Multi-instrument constraints on a hemispherically asymmetric positive ionospheric storm in the 60-180 deg E sector during the 12-13 November 2025 geomagnetic storm
Pan Xiong, Jianghe Chen, Xuhui Shen, Tong Liu, Angelo De Santis, Sergey Pulinets
Abstract
Geomagnetic storms drive complex ionospheric responses through coupled electrodynamic and thermospheric processes, yet attributing storm-time TEC perturbations to specific mechanisms remains challenging. We investigate the ionospheric response to the 12-13 November 2025 intense geomagnetic storm (Dst minimum = -214 nT) in the 60-180 deg E sector using a coordinated multi-instrument dataset comprising JPL GIM TEC, dense regional GNSS networks, continuous BeiDou GEO links, COSMIC-2 radio occultation, ground ionosondes, Swarm in-situ electron density, HF Doppler soundings, and TIMED/GUVI thermospheric composition observations. The observations reveal a dayside-dominant positive TEC storm with pronounced hemispheric asymmetry, where Northern Hemisphere mid-to-low latitudes exhibit stronger and longer-lasting enhancement than the Southern Hemisphere. Joint analysis of radio occultation, ionosonde, and Swarm data indicates that the enhancement is density-dominated with NmF2 and foF2 increases but with no coherent, sector-scale peak-height uplift in hmF2 or h'F2, posing challenges for uplift-only electrodynamic interpretations. Coherent large-scale traveling ionospheric disturbances propagate across the equator during UT 1-6, while HF Doppler oscillations maximize later during UT 6-24, revealing a timing offset between integrated TEC responses and reflection-height dynamics.

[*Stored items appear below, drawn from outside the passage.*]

-- ==== Sys2Proof/Machine/Images.lean ====
section
/-! DEFINITION. Configuration images (13_configuration.md): their format and checks, the non-volatile store, the frames and their
shadow, the scrubber, and the isolation of what is reconfigured. -/

namespace Sys2Proof.Machine

/-! ## The non-volatile store (R427, R428) -/

/-- A byte of the NV store. -/
def State.nvByte (s : State) (a : Nat) : Byte := (SMap.find? s.nv a).getD (Config.nvFactory a)
/-- Writes bytes to the NV store. -/
def State.nvWrite (s : State) (a : Nat) : List Byte → State
  | [] => s
  | b :: t => State.nvWrite { s with nv := SMap.set (Config.nvFactory a) s.nv a b } (a + 1) t

/-- Base of slot A or B. -/
def slotBase (slotB : Bool) : Nat := if slotB then 0x40000000 else 0x04000000
/-- Bytes of a slot. -/
def slotSize : Nat := 960 * 2 ^ 20
/-- Base of the partial image store. -/
def partialBase : Nat := 0x7C000000
/-- Bytes of the partial image store. -/
def partialSize : Nat := 1088 * 2 ^ 20
/-- Base of Heartwood. -/
def heartwoodBase : Nat := 0xC0000000
/-- Bytes of Heartwood. -/
def heartwoodSize : Nat := 1024 * 2 ^ 20

/-- A copy of the boot control record. -/
def State.bootCopy (s : State) (k : Nat) : BootCopy := SMap.get BootCopy.reset s.bootCopies k

/-- The copy in force: the valid one with the higher sequence number (R428). -/
def State.bootBest (s : State) : Option BootCopy :=
  let a := s.bootCopy 0
  let b := s.bootCopy 1
  match a.valid, b.valid with
  | true, true => some (if b.seq ≤ a.seq then a else b)
  | true, false => some a
  | false, true => some b
  | false, false => none

/-- The active slot: true for B (R428). -/
def State.activeB (s : State) : Bool := match s.bootBest with | some c => c.slotB | none => false

/-- Updates the boot control record: the copy with the lower valid sequence number (R428). -/
def State.nameSlot (s : State) (slotB : Bool) : State :=
  let a := s.bootCopy 0
  let b := s.bootCopy 1
  let seq := match s.bootBest with | some c => c.seq + 1 | none => 1
  let k := if !a.valid then 0 else if !b.valid then 1 else if a.seq ≤ b.seq then 0 else 1
  { s with bootCopies := SMap.set BootCopy.reset s.bootCopies k ⟨slotB, seq, true⟩ }

/-! ## The image format (R429 to R431) -/

/-- An image read byte by byte from its offset 0. -/
abbrev ImageSrc := Nat → Byte

/-- A little-endian number of an image. -/
def imgNat (i : ImageSrc) (off n : Nat) : Nat := ofLe ((List.range n).map (fun k => i (off + k)))
/-- Bytes of an image. -/
def imgBytes (i : ImageSrc) (off n : Nat) : List Byte := (List.range n).map (fun k => i (off + k))
/-- KIND. -/
def imgKind (i : ImageSrc) : Nat := imgNat i 0x0A 1
/-- IMAGE_LENGTH. -/
def imgLength (i : ImageSrc) : Nat := imgNat i 0x10 8
/-- RELEASE. -/
def imgRelease (i : ImageSrc) : Nat := imgNat i 0x18 8
/-- SECURITY_VERSION. -/
def imgVersion (i : ImageSrc) : Nat := imgNat i 0x20 4
/-- TARGET_MASK. -/
def imgTargets (i : ImageSrc) : Nat := imgNat i 0x28 4
/-- SIG_OFFSET. -/
def imgSig (i : ImageSrc) : Nat := imgNat i 0x30 8

/-- An entry of the section table. -/
structure Section where
  /-- TYPE -/
  type : Nat
  /-- FLAGS -/
  flags : Nat
  /-- OFFSET -/
  off : Nat
  /-- LENGTH -/
  len : Nat
  /-- TARGET -/
  target : Nat
  deriving DecidableEq, Repr

/-- The section table. -/
def imgSections (i : ImageSrc) : List Section :=
  (List.range (imgNat i 0x24 2)).map (fun k =>
    let o := 0x100 + 32 * k
    { type := imgNat i o 2, flags := imgNat i (o + 2) 2, off := imgNat i (o + 8) 8, len := imgNat i (o + 16) 8, target := imgNat i (o + 24) 8 })

/-- Frames of a region (R432); 0 for a region that is refused. -/
def regionSize (region : Nat) : Nat := if region < 24 then 768 else if region < 80 then 32 else if region = 127 then 256 else 0
/-- First frame of a region within its die. -/
def regionFirst (region : Nat) : Nat :=
  if region < 24 then 768 * region else if region < 80 then 18432 + 32 * (region - 24) else 20224
/-- The package frame number of a frame address (R432). -/
def frameNum (die region frame : Nat) : Nat := 20480 * die + regionFirst region + frame
/-- The region of a package frame number. -/
def frameRegion (f : Nat) : Nat :=
  let x := f % 20480
  if x < 18432 then x / 768 else if x < 20224 then 24 + (x - 18432) / 32 else 127
/-- The frame address of a package frame number (R432). -/
def frameAddr (f : Nat) : Nat :=
  let r := frameRegion f
  2 ^ 30 * (f / 20480) + 2 ^ 23 * r + (f % 20480 - regionFirst r)

/-- A frame address is valid for a KIND (R432, R433). -/
def frameAddrOk (kind a : Nat) : Bool :=
  let die := a / 2 ^ 30
  let region := a / 2 ^ 23 % 128
  let frame := a % 1024
  a / 1024 % 8192 == 0 &&
  (if kind = 1 then decide (frame < regionSize region)
   else die == 0 && region == 0 && decide (frame < (if kind = 2 then 768 else 32)))

/-- The configuration frame records of an image: (frame address, offset of its record). -/
def imgFrames (i : ImageSrc) : List (Nat × Nat) :=
  ((imgSections i).filter (fun x => x.type == 3)).flatMap (fun x =>
    (List.range (x.len / 1032)).map (fun k => (imgNat i (x.off + 1032 * k) 4, x.off + 1032 * k)))
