-- ==== Sys2Proof/Machine/Formats.lean ====
section
/-! DEFINITION. The Berry and Hazel number formats and every conversion between them (02_formats.md, R53 to R80): exact values, the
rounding procedure, special operands, block conversion, integer results, and the functions vrcp, vrsqrt and vexp2. -/

namespace Sys2Proof.Machine

/-! ## Flags (R78), numbered as vgetf reads them (R161) -/

/-- Flags raised by a conversion or operation (R78): INX bit 0, UNF 1, OVF 2, INF 3, NAN 4, IOV 5. -/
abbrev Flags := BitVec 6

/-- INX (R78). -/
def fINX : Flags := 1
/-- UNF (R78). -/
def fUNF : Flags := 2
/-- OVF (R78). -/
def fOVF : Flags := 4
/-- INF (R78). -/
def fINF : Flags := 8
/-- NAN (R78). -/
def fNAN : Flags := 16
/-- IOV (R78). -/
def fIOV : Flags := 32

/-- A value with the flags its rounding raised. -/
structure Rounded where
  /-- the encoding -/
  bits : Nat
  /-- the flags -/
  flags : Flags
  deriving DecidableEq, Repr

/-! ## Exact values -/

/-- The value of an element of any format: NaN, an infinity, a signed zero, or (-1)^neg * g * 2^q with g > 0 (R65). -/
inductive Val where
  | nan
  | inf (neg : Bool)
  | zero (neg : Bool)
  | fin (neg : Bool) (g : Nat) (q : Int)
  deriving DecidableEq, Repr

/-- A Hazel format (R60, R63). -/
structure HFmt where
  /-- fraction bits -/
  fracW : Nat
  /-- exponent bits -/
  expW : Nat
  deriving DecidableEq, Repr

/-- Hazel16 (R60). -/
def hazel16 : HFmt := ⟨9, 6⟩
/-- Hazel32 (R60). -/
def hazel32 : HFmt := ⟨23, 8⟩
/-- Hazel64, the form of the accumulators (R63). -/
def hazel64 : HFmt := ⟨53, 10⟩

/-- Precision: fraction bits and the leading one (R60). -/
def HFmt.prec (f : HFmt) : Nat := f.fracW + 1
/-- The exponent bias (R60, R63). -/
def HFmt.bias (f : HFmt) : Int := (2 ^ (f.expW - 1) : Nat) - 1
/-- The greatest normal exponent (R60). -/
def HFmt.emax (f : HFmt) : Int := f.bias
/-- The least normal exponent (R60). -/
def HFmt.emin (f : HFmt) : Int := 1 - f.bias
/-- The exponent field of infinities and NaN (R61). -/
def HFmt.expOnes (f : HFmt) : Nat := 2 ^ f.expW - 1
/-- The width of an encoding in bits (R60). -/
def HFmt.width (f : HFmt) : Nat := f.fracW + f.expW + 1

/-- The encoding with a sign, an exponent field and a fraction (R60). -/
def HFmt.pack (f : HFmt) (neg : Bool) (x frac : Nat) : Nat :=
  (b2n neg * 2 ^ f.expW + x) * 2 ^ f.fracW + frac

/-- The canonical NaN: exponent all ones and the top fraction bits (R62): 0x7F80 for Hazel16, 0x7FC0_0000 for Hazel32. -/
def HFmt.nan (f : HFmt) : Nat :=
  f.pack false f.expOnes (if f.fracW = 9 then 0x180 else 2 ^ (f.fracW - 1))
/-- The infinity of a sign (R61). -/
def HFmt.infinity (f : HFmt) (neg : Bool) : Nat := f.pack neg f.expOnes 0
/-- The zero of a sign (R61). -/
def HFmt.zero (f : HFmt) (neg : Bool) : Nat := f.pack neg 0 0
/-- The largest finite value of a sign (R62). -/
def HFmt.largest (f : HFmt) (neg : Bool) : Nat := f.pack neg (f.expOnes - 1) (2 ^ f.fracW - 1)
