/-- Counts a written vector and records its first special element (R108, R110, R122, R123). -/
def State.accountVector (s : State) (t : Nat) (j : WriterJob) (v : Nat) (r : Written) (origin : Nat → Nat → Nat) : State :=
  let n := t / 4
  let ix := 0x6200 + n
  let s := s.raiseTileFlags t r.flags
  let x := s.tile t
  let s := s.setTile t { x with
    hist := r.bins.foldl (fun m b => SMap.set 0 m b (BitVec.ofNat 32 (min 0xFFFFFFFF ((SMap.get 0 m b).toNat + 1)))) x.hist }
  match r.specials with
  | [] => s
  | (i, kind) :: _ =>
    if s.bit ix (tileSub (t % 4) 3) 23 then s
    else
      let step := match s.groveOwner n with | some d => fld (s.obj (0x6100 + 16 * d) 5) 0 32 | none => 0
      (s.setObj ix (tileSub (t % 4) 3) (BitVec.ofNat 64
        (step * 2 ^ 32 + fld j.w0 0 8 * 2 ^ 24 + 2 ^ 23 + kind * 2 ^ 21 + v * 2 ^ 14 + i * 2 ^ 7 + fld j.w0 51 1 * 2 ^ 6))).setObj
        ix (tileSub (t % 4) 4) (BitVec.ofNat 64 (origin i kind))

/-- The accumulators of a vector as elements (R106). -/
def accElems (x : Tile) (slot : Nat) : List (Elem × BitVec 48) :=
  (List.range 128).map (fun i =>
    let a := SMap.get AccSlot.reset x.acc (128 * slot + i)
    ((hazelVal hazel64 a.val.toNat, a.inexact), a.origin))

/-- The draw of a writer lane for the k-th rounding of a command (R177); 0 where RM is not stochastic. -/
def State.writerDraw (s : State) (t rm pos lane : Nat) : Nat :=
  if rm = 2 then srDraw (s.writerLane t lane) pos else 0

/-- The first NaN accumulator's origin among outputs lo to lo + cnt - 1. -/
def nanOrigin (xs : List (Elem × BitVec 48)) (lo cnt : Nat) : Option Nat :=
  (((xs.drop lo).take cnt).find? (fun e => e.1.1 == .nan)).map (fun e => e.2.toNat)

/-- Vectors 0 to cnt - 1 of a command without EPI: every unmasked vector converted and written, masked ones under ZERO_FILL (R99, R106). -/
def State.writeVectors (s : State) (t : Nat) (j : WriterJob) (cnt : Nat) : State :=
  let v := fld j.w0 42 7 + 1
  let slot := fld j.w0 11 7
  let ofmt := fld j.w1 60 4
  let rm := fld j.w1 58 2
  let oline := fld j.w1 43 12
  let fed := fedVectors v j.masked
  (List.range cnt).foldl (fun s u =>
    if bitOf j.masked u then (if bitOf j.w1 56 then s.writeLines t oline (zeroVector ofmt u) else s)
    else
      let xs := accElems (s.tile t) (slot + u)
      let pos := j.drawBase + (fed.takeWhile (· != u)).length
      let r := writeVector s (t / 4) ofmt rm (bitOf j.w1 57) u (xs.map (·.1)) (s.writerDraw t rm pos)
      (s.writeLines t oline r.bytes).accountVector t j u r (fun i kind =>
        if kind = 1 then (nanOrigin xs i (if ofmt < 5 then 32 else 1)).getD originInf else originInf)) s

/-- The vector of a command at which the writer meets a parity mismatch: one that it reads (R112, R113). -/
def parityAt (j : WriterJob) (parity : Option (Fin 128)) : Option Nat :=
  match parity with
  | some u => if (fedVectors (fld j.w0 42 7 + 1) j.masked).contains u.val then some u.val else none
  | none => none

/-- The whole of a command without EPI; a parity mismatch at a vector stops the tile there, the vectors before it written (R106, R112,
R113). -/
def State.writeCommand (s : State) (t : Nat) (j : WriterJob) (parity : Option (Fin 128)) : State :=
  match parityAt j parity with
  | some u => (s.writeVectors t j u).tileParity (t / 4) (t % 4) (fld j.w0 0 8)
  | none =>
    let s := s.writeVectors t j (fld j.w0 42 7 + 1)
    s.setTile t { s.tile t with jobs := (s.tile t).jobs.filter (·.id != j.id) }

/-- Hands one vector of an EPI command over to AQ (R106, R155, R175, R177, R181). -/
def State.handVector (s : State) (t : Nat) (j : WriterJob) (u : Nat) : State × WriterJob :=
  let slot := fld j.w0 11 7
  let rm := fld j.w1 58 2
  let xs := accElems (s.tile t) (slot + u)
  let r := writeHazel s (t / 4) hazel32 rm (bitOf j.w1 57) 0 (xs.map (·.1)) (s.writerDraw t rm (j.drawBase + 2 * j.handed))
  let words := (List.range 4).map (fun b => BitVec.ofNat 1024 (ofLe (((r.bytes.drop (128 * b)).take 128).map (·.2))))
  let c := s.ctx t
  let s := (s.raiseTileFlags t r.flags).setCtx t { c with aq := c.aq ++ words }
  let nans := (xs.zipIdx).foldl (fun m (e, i) =>
    if e.1.1 == .nan then SMap.insert m (128 * j.handed + i) e.2 else m) j.nanOrigins
  (s, { j with handed := j.handed + 1, nanOrigins := nans })

/-- Hands over vectors while AQ has room for four words (R155), up to the one at which a parity mismatch is met; whether it was. -/
def handVectors : Nat → State → Nat → WriterJob → Option Nat → State × WriterJob × Bool
  | 0, s, _, j, _ => (s, j, false)
  | fuel + 1, s, t, j, bad =>
    match (fedVectors (fld j.w0 42 7 + 1) j.masked)[j.handed]? with
    | none => (s, j, false)
    | some u =>
      if 16 < (s.ctx t).aq.length + 4 then (s, j, false)
      else if bad = some u then (s, j, true)
      else
        let r := s.handVector t j u
        handVectors fuel r.1 t r.2 bad

/-- OUTPUT_WRITER (R106, R112, R155): the writer serves the oldest command that has vectors still to convert or to hand over; `w.parity` names
the vector at which a read of the accumulator file finds a parity mismatch. -/
def execOutputWriter (w : WriterRun) (s : State) : Host.Outcome State Fault Refusal :=
  let k := w.tile.num
  match (s.tile k).jobs.find? (fun j => !bitOf j.w1 55 || decide (j.handed < (fedVectors (fld j.w0 42 7 + 1) j.masked).length) ||
      (fedVectors (fld j.w0 42 7 + 1) j.masked).isEmpty) with
  | none => .next s
  | some j =>
    if !bitOf j.w1 55 || (fedVectors (fld j.w0 42 7 + 1) j.masked).isEmpty then .next (s.writeCommand k j w.parity)
    else
      let s := if j.handed = 0 && bitOf j.w1 56 then
          (List.range (fld j.w0 42 7 + 1)).foldl (fun s u =>
            if bitOf j.masked u then s.writeLines k (fld j.w1 43 12) (zeroVector (fld j.w1 60 4) u) else s) s
        else s
      let r := handVectors 4 s k j (parityAt j w.parity)
      let x := r.1.tile k
      let s := r.1.setTile k { x with jobs := x.jobs.map (fun y => if y.id = j.id then r.2.1 else y) }
      .next (if r.2.2 then s.tileParity (k / 4) (k % 4) (fld j.w0 0 8) else s)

Southern Hemisphere O/N2 ratio depletion observed by TIMED/GUVI provides compositional context consistent with the faster positive-phase decay there, although concurrent Northern Hemisphere GUVI coverage is limited during this interval. These findings highlight the value of multi-observable diagnostics for developing testable constraints on storm-time mechanisms and improving sector-specific space weather nowcasting capabilities.